▶ **WORK TASK**
Of all the lines below, return only those starting with the line holding "b => .ok (zextByte b)" and going on through the line holding "def storeForm (s", exactly as written.

EXERCISE DATA Block Start

-- ==== Sys2Proof/Machine/Operands.lean ====
section
/-! DEFINITION. The operand forms at work (R80 to R89): effective addresses, operand values, targets and ports, and the
address of the next instruction. -/

namespace Sys2Proof.Machine

/-- The effective address of a memory form (R80, R81, R83, R86, R87), modulo 2^16 (D6). -/
def effectiveAddr (s : State) : MemForm → Word
  | .direct d => d
  | .indexed d rx => d + readReg s rx
  | .fpRel d4 => s.regs.fp + 2 * sextNibble d4
  | .indirect rx => readReg s rx
  | .byteIndirect rx => readReg s rx

/-- Byte register indirect is the one 8-bit form (R45, R47). -/
def isByteForm : MemForm → Bool
  | .byteIndirect _ => true
  | .direct _ | .indexed _ _ | .fpRel _ | .indirect _ => false

/-- The use *read* of a memory form: a word, or a zero-extended byte (R45, R47). -/
def loadForm (s : State) (m : MemForm) : Access Word :=
  if isByteForm m then
    match readByte s .read (effectiveAddr s m) with
    | .ok b => .ok (zextByte b)
    | .trap t => .trap t
    | .fault f => .fault f
  else readWord s .read (effectiveAddr s m)

/-- The use *write* of a memory form (R45, R102): a word, or its low byte. -/
def storeForm (s : State) (m : MemForm) (v : Word) : Access State :=
  if isByteForm m then writeByte s (effectiveAddr s m) (loByte v) else writeWord s (effectiveAddr s m) v

/-- The operand value `[EA]` (R80 to R87). -/
def readOperand (s : State) : Operand → Access Word
  | .mem m => loadForm s m
  | .imm d => .ok d
  | .reg rs => .ok (readReg s rs)
  | .imm4 i4 => .ok (sextNibble i4)

/-- The target address of a jump or CALL (R140): the effective address itself. -/
def targetAddr (s : State) : Target → Word
  | .direct d => d
  | .indexed d rx => d + readReg s rx

/-- The port address of IN or OUT (R170): the effective address itself, in the I/O space. -/
def portAddr (s : State) : Port → Word
  | .direct d => d
  | .indirect rx => readReg s rx

/-- `pcn`, the address after an instruction of one or two words (R17). -/
def nextPc (s : State) (long : Bool) : Word := if long then s.pc + 4 else s.pc + 2

/-- The shape shared by the fourteen flag-changing instructions (R110): Rd = Fh is refused (R121); the operand is read, `f`
computes from the old Rd and the operand, the flags and (but for CMP) Rd are written. -/
def aluOp (f : Word → Word → AluOut) (store : Bool) (rd : Reg) (src : Operand) (s : State) : Result :=
  if rd = .flag then .refused .flagDestination
  else
    let pcn := nextPc s src.isLong
    (readOperand s src).orRaise pcn s fun b =>
      let o := f (readReg s rd) b
      let s1 := applyFlags o s
      .next ((if store then writeReg s1 rd o.result else s1).withPc pcn)

/-- The shape shared by DIV and MOD (R119, R120): as `aluOp`, but a divisor of 0000h raises ZeroDivide with nothing
changed. -/
def divideOp (f : Word → Word → AluOut) (rd : Reg) (src : Operand) (s : State) : Result :=
  if rd = .flag then .refused .flagDestination
  else
    let pcn := nextPc s src.isLong
    (readOperand s src).orRaise pcn s fun b =>
      if b = 0 then raiseZeroDivide pcn s
      else
        let o := f (readReg s rd) b
        .next ((writeReg (applyFlags o s) rd o.result).withPc pcn)

/-- The shape shared by the fifteen jumps (R140). -/
def jumpIf (cond : Flag → Bool) (t : Target) (s : State) : Result :=
  .next (s.withPc (if cond s.flag then targetAddr s t else nextPc s true))

end Sys2Proof.Machine
end

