-- ==== Sys2Proof/Machine/Arith.lean ====
section
/-! DEFINITION. The arithmetic and logic instructions (R110 to R121), each its own function of Rd and the operand in the
shape of `aluOp` or `divideOp`. -/

namespace Sys2Proof.Machine

/-- ADD (R111). -/
def execAdd (rd : Reg) (src : Operand) (s : State) : Result := aluOp addOut true rd src s

/-- SUB (R112). -/
def execSub (rd : Reg) (src : Operand) (s : State) : Result := aluOp subOut true rd src s

/-- CMP (R113): the flags of SUB, and Rd is not written. -/
def execCmp (rd : Reg) (src : Operand) (s : State) : Result := aluOp subOut false rd src s

/-- AND (R114). -/
def execAnd (rd : Reg) (src : Operand) (s : State) : Result := aluOp andOut true rd src s

/-- OR (R115). -/
def execOr (rd : Reg) (src : Operand) (s : State) : Result := aluOp orOut true rd src s

/-- XOR (R116). -/
def execXor (rd : Reg) (src : Operand) (s : State) : Result := aluOp xorOut true rd src s

/-- ADDS (R117). -/
def execAdds (rd : Reg) (src : Operand) (s : State) : Result := aluOp addsOut true rd src s

/-- MUL (R118). -/
def execMul (rd : Reg) (src : Operand) (s : State) : Result := aluOp mulOut true rd src s

/-- DIV (R119). -/
def execDiv (rd : Reg) (src : Operand) (s : State) : Result := divideOp divOut rd src s

/-- MOD (R120). -/
def execMod (rd : Reg) (src : Operand) (s : State) : Result := divideOp modOut rd src s

end Sys2Proof.Machine
end

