-- ==== Sys2Proof/Machine/Timing.lean ====
section
/-! DEFINITION. The state counts of the instruction table (R265): information only, which no step reads. -/

namespace Sys2Proof.Machine

/-- The counts of a memory form over a base of 5: Direct and Indexed take two more. -/
def memStates : MemForm → Nat
  | .direct _ | .indexed _ _ => 7
  | .fpRel _ | .indirect _ | .byteIndirect _ => 5

/-- The counts of an operand form, for LD and the flag-changing instructions but DIV and MOD. -/
def operandStates : Operand → Nat
  | .mem m => memStates m
  | .imm _ => 5
  | .reg _ | .imm4 _ => 4

/-- The number of states of an instruction (R265); none for RET and RETI, whose counts the source's text leaves ambiguous
(conflict C5: 6 or 9, and 9 or nothing). -/
def stateCount : Instr → Option Nat
  | .no => some 3
  | .ld _ src | .add _ src | .sub _ src | .cmp _ src | .and _ src | .or _ src | .xor _ src | .adds _ src | .mul _ src
  | .shla _ src | .shll _ src | .shra _ src | .shrl _ src => some (operandStates src)
  | .div _ src | .mod _ src => some (operandStates src + 16)
  | .st _ dst => some (memStates dst)
  | .jz _ | .jc _ | .jm _ | .jo _ | .jgt _ | .jge _ | .jle _ | .jlt _ | .jnz _ | .jnc _ | .jnm _ | .jno _ | .jhi _
  | .jls _ | .jmp _ => some 5
  | .call _ => some 7
  | .inPort _ (.direct _) => some 6
  | .inPort _ (.indirect _) => some 4
  | .outPort _ (.direct _) => some 5
  | .outPort _ (.indirect _) => some 3
  | .push _ | .pop _ => some 5
  | .ret | .reti => none
  | .svc => some 14
  | .halt => some 3

end Sys2Proof.Machine
end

EXERCISE DATA Block End

▶ **TASK ANSWER**
    | .ok b => .ok (zextByte b)
    | .trap t => .trap t
    | .fault f => .fault f
  else readWord s .read (effectiveAddr s m)

/-- The use *write* of a memory form (R45, R102): a word, or its low byte. -/
def storeForm (s : State) (m : MemForm) (v : Word) : Access State :=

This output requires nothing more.